GIVEN RECORDS: Begin
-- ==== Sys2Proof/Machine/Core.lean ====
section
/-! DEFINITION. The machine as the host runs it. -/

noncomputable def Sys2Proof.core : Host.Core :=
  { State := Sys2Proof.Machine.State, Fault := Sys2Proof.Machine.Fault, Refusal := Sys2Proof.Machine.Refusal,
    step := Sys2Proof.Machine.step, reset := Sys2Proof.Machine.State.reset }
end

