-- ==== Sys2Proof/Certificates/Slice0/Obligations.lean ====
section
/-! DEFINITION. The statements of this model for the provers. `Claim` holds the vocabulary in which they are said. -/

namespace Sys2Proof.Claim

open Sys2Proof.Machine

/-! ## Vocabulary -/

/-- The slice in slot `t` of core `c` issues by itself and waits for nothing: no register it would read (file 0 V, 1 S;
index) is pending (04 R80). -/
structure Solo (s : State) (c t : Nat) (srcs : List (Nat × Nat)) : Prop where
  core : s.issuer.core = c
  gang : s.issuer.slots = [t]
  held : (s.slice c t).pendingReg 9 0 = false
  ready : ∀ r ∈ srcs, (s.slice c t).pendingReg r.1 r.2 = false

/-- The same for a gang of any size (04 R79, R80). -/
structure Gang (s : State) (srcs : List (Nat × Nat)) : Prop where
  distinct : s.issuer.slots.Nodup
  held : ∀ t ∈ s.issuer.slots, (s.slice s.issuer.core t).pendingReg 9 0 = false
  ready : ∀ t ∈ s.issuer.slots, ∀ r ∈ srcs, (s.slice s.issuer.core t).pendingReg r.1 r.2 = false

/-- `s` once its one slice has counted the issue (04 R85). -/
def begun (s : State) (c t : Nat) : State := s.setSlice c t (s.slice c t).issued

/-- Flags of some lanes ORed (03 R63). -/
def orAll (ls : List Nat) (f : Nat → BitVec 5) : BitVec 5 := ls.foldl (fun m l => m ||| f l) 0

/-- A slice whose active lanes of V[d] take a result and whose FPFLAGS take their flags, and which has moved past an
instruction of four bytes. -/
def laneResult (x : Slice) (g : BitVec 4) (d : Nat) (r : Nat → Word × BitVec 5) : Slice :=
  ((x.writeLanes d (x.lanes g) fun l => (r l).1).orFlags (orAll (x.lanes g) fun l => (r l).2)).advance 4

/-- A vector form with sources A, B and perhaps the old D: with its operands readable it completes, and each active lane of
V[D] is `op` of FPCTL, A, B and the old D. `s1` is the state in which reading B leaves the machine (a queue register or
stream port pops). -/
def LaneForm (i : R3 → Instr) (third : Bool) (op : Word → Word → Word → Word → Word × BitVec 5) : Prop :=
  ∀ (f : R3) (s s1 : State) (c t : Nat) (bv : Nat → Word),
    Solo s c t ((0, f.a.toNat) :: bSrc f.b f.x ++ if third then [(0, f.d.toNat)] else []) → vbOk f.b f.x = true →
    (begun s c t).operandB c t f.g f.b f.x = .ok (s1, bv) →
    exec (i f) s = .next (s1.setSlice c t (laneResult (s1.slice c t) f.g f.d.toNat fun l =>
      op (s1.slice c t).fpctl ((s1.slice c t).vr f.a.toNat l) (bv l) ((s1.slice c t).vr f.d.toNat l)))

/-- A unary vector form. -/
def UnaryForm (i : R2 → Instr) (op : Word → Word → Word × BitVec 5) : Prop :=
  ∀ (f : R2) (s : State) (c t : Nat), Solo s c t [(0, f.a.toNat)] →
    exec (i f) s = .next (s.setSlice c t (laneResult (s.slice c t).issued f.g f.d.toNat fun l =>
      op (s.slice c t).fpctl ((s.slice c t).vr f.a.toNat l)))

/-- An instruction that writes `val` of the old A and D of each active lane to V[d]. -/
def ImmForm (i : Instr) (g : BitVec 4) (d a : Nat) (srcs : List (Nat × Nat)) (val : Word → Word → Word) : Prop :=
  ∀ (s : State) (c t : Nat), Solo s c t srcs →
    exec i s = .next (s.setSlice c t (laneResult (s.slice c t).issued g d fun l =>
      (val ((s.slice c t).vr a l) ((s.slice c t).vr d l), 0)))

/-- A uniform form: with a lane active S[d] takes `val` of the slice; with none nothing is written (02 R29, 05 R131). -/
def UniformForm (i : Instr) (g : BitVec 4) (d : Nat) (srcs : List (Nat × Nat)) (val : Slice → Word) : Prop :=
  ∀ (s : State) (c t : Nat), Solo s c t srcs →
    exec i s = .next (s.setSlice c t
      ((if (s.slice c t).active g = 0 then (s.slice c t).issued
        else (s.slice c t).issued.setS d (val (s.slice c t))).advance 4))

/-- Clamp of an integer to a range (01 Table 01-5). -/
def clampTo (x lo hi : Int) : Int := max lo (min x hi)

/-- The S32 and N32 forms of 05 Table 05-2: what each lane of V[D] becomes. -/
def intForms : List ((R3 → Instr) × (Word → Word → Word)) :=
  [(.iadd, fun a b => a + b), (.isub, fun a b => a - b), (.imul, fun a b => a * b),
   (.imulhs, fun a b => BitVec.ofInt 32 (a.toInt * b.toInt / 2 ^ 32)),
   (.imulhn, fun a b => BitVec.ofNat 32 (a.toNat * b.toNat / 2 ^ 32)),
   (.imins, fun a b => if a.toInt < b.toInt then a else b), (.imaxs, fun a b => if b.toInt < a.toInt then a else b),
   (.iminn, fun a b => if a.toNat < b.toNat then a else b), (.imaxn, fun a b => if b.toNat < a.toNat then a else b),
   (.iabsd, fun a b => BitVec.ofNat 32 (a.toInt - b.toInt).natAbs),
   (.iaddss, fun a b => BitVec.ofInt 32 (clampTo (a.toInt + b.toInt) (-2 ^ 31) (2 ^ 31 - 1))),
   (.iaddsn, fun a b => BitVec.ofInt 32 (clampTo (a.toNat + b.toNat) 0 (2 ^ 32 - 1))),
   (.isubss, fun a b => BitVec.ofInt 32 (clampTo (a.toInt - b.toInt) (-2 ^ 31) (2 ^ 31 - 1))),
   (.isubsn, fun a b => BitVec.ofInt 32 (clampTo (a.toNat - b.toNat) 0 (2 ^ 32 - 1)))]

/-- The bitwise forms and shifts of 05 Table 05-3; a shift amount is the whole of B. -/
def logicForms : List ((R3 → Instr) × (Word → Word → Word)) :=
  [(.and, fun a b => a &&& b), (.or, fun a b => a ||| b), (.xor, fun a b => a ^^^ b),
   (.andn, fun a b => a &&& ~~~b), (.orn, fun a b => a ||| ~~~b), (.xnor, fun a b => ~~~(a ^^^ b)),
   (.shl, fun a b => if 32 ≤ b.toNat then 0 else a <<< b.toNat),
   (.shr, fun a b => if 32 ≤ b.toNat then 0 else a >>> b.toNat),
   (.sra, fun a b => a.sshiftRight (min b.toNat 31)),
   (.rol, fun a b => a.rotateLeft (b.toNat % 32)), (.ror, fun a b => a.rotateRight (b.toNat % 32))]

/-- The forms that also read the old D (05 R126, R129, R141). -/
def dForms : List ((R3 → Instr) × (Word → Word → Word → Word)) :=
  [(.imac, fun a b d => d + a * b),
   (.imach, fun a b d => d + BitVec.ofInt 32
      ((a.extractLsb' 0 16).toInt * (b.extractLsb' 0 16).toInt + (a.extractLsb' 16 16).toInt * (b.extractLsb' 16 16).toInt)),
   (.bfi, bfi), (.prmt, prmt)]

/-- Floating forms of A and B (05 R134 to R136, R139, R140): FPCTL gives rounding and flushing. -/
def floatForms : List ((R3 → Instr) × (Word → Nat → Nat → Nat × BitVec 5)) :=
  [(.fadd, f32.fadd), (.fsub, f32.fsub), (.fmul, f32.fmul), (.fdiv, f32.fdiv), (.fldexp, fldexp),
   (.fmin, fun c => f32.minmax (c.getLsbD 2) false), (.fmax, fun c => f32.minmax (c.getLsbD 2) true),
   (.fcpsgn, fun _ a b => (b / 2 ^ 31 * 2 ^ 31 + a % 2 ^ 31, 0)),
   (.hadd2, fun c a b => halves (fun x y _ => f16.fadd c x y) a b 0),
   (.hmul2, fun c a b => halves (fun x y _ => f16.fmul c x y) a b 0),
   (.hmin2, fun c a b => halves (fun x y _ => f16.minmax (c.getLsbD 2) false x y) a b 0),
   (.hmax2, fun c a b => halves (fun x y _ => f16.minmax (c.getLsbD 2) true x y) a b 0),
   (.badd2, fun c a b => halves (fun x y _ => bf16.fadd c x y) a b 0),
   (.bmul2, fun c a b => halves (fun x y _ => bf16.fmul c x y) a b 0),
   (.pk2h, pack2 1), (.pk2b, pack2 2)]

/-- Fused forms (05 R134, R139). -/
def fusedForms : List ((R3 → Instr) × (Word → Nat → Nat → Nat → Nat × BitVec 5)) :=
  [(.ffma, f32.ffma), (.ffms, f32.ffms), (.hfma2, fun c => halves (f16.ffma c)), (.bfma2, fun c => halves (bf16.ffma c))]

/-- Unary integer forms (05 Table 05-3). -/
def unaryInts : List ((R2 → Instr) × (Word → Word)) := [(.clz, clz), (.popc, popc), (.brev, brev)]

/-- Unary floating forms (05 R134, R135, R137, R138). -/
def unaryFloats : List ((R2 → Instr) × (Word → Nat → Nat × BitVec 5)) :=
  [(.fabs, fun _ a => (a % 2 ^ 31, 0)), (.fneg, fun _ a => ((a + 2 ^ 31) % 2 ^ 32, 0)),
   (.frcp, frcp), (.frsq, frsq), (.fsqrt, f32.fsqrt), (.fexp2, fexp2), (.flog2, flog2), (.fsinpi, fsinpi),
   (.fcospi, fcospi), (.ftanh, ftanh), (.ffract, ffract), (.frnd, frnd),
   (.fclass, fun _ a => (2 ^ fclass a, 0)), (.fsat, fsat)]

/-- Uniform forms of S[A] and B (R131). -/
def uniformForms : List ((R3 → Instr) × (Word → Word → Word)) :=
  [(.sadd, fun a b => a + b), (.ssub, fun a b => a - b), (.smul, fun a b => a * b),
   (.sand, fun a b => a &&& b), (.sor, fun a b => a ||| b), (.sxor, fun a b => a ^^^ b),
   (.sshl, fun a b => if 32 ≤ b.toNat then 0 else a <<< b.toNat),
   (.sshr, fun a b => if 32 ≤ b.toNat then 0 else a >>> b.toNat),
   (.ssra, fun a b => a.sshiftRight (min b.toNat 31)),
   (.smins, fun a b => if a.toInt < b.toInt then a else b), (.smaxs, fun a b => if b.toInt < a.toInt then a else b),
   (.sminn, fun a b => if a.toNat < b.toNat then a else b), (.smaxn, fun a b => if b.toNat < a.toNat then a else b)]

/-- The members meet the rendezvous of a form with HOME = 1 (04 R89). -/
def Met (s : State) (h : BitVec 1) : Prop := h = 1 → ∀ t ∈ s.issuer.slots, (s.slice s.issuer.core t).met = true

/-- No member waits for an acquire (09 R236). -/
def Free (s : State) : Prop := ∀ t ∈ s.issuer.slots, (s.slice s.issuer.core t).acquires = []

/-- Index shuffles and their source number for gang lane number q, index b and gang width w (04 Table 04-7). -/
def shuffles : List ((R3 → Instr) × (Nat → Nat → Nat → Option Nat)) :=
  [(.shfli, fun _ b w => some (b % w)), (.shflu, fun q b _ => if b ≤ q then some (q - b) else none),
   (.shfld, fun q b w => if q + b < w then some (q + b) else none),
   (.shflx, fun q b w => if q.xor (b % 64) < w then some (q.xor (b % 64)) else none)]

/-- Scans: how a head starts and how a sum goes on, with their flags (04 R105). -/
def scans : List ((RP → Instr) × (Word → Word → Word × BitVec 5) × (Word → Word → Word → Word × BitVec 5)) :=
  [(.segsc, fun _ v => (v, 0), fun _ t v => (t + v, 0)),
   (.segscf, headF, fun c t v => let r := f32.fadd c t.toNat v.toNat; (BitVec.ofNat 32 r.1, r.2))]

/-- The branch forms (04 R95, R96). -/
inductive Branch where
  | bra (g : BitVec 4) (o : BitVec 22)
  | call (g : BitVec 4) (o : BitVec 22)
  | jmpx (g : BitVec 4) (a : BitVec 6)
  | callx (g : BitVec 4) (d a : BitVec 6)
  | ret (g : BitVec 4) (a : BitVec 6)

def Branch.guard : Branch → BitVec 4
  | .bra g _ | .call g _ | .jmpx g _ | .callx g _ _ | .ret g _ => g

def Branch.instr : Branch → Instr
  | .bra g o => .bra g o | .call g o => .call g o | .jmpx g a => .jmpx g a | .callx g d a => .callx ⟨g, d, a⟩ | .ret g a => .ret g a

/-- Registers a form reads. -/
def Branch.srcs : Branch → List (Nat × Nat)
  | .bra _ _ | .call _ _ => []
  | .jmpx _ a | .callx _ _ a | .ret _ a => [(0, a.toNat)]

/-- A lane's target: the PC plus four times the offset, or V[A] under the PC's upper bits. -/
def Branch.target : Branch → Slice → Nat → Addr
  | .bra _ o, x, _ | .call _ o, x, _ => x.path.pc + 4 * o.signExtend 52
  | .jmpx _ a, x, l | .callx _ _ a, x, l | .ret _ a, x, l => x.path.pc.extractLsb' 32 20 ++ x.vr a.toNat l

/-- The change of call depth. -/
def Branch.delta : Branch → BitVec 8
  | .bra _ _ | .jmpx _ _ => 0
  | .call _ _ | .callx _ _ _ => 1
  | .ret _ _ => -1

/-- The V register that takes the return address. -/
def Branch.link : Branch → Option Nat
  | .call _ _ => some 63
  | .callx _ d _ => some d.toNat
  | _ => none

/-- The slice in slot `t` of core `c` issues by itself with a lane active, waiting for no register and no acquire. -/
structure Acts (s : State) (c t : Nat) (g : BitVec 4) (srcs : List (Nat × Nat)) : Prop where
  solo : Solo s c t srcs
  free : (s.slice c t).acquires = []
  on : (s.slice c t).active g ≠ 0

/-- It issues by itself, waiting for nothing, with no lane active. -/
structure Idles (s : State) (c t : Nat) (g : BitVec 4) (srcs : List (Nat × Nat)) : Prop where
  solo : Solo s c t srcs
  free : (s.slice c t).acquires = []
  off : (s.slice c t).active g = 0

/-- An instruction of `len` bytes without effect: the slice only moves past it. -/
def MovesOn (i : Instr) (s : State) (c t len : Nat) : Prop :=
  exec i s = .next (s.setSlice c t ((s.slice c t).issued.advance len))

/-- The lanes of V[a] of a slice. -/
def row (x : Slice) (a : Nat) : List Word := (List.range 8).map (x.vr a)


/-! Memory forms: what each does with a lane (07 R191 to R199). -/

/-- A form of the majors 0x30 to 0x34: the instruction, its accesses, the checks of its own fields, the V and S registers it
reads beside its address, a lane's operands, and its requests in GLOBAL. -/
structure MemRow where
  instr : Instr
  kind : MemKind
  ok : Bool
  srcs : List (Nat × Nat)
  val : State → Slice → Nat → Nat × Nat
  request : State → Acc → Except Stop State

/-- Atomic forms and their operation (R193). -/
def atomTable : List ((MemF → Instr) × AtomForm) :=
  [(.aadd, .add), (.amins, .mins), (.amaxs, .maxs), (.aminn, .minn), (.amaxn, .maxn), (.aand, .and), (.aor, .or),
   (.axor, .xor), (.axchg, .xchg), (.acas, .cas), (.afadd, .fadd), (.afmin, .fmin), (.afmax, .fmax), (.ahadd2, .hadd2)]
GIVEN RECORDS: End
GOAL OF THE EXERCISE
Reproduce exactly the line containing "exec i s = .next (s.setSlice c t ((s.slice" and every line after it through the end of the records above, and nothing else.

YOUR SOLUTION
  exec i s = .next (s.setSlice c t ((s.slice c t).issued.advance len))

/-- The lanes of V[a] of a slice. -/
def row (x : Slice) (a : Nat) : List Word := (List.range 8).map (x.vr a)


/-! Memory forms: what each does with a lane (07 R191 to R199). -/

/-- A form of the majors 0x30 to 0x34: the instruction, its accesses, the checks of its own fields, the V and S registers it
reads beside its address, a lane's operands, and its requests in GLOBAL. -/
structure MemRow where
  instr : Instr
  kind : MemKind
  ok : Bool
  srcs : List (Nat × Nat)
  val : State → Slice → Nat → Nat × Nat
  request : State → Acc → Except Stop State

/-- Atomic forms and their operation (R193). -/
def atomTable : List ((MemF → Instr) × AtomForm) :=
  [(.aadd, .add), (.amins, .mins), (.amaxs, .maxs), (.aminn, .minn), (.amaxn, .maxn), (.aand, .and), (.aor, .or),
   (.axor, .xor), (.axchg, .xchg), (.acas, .cas), (.afadd, .fadd), (.afmin, .fmin), (.afmax, .fmax), (.ahadd2, .hadd2)]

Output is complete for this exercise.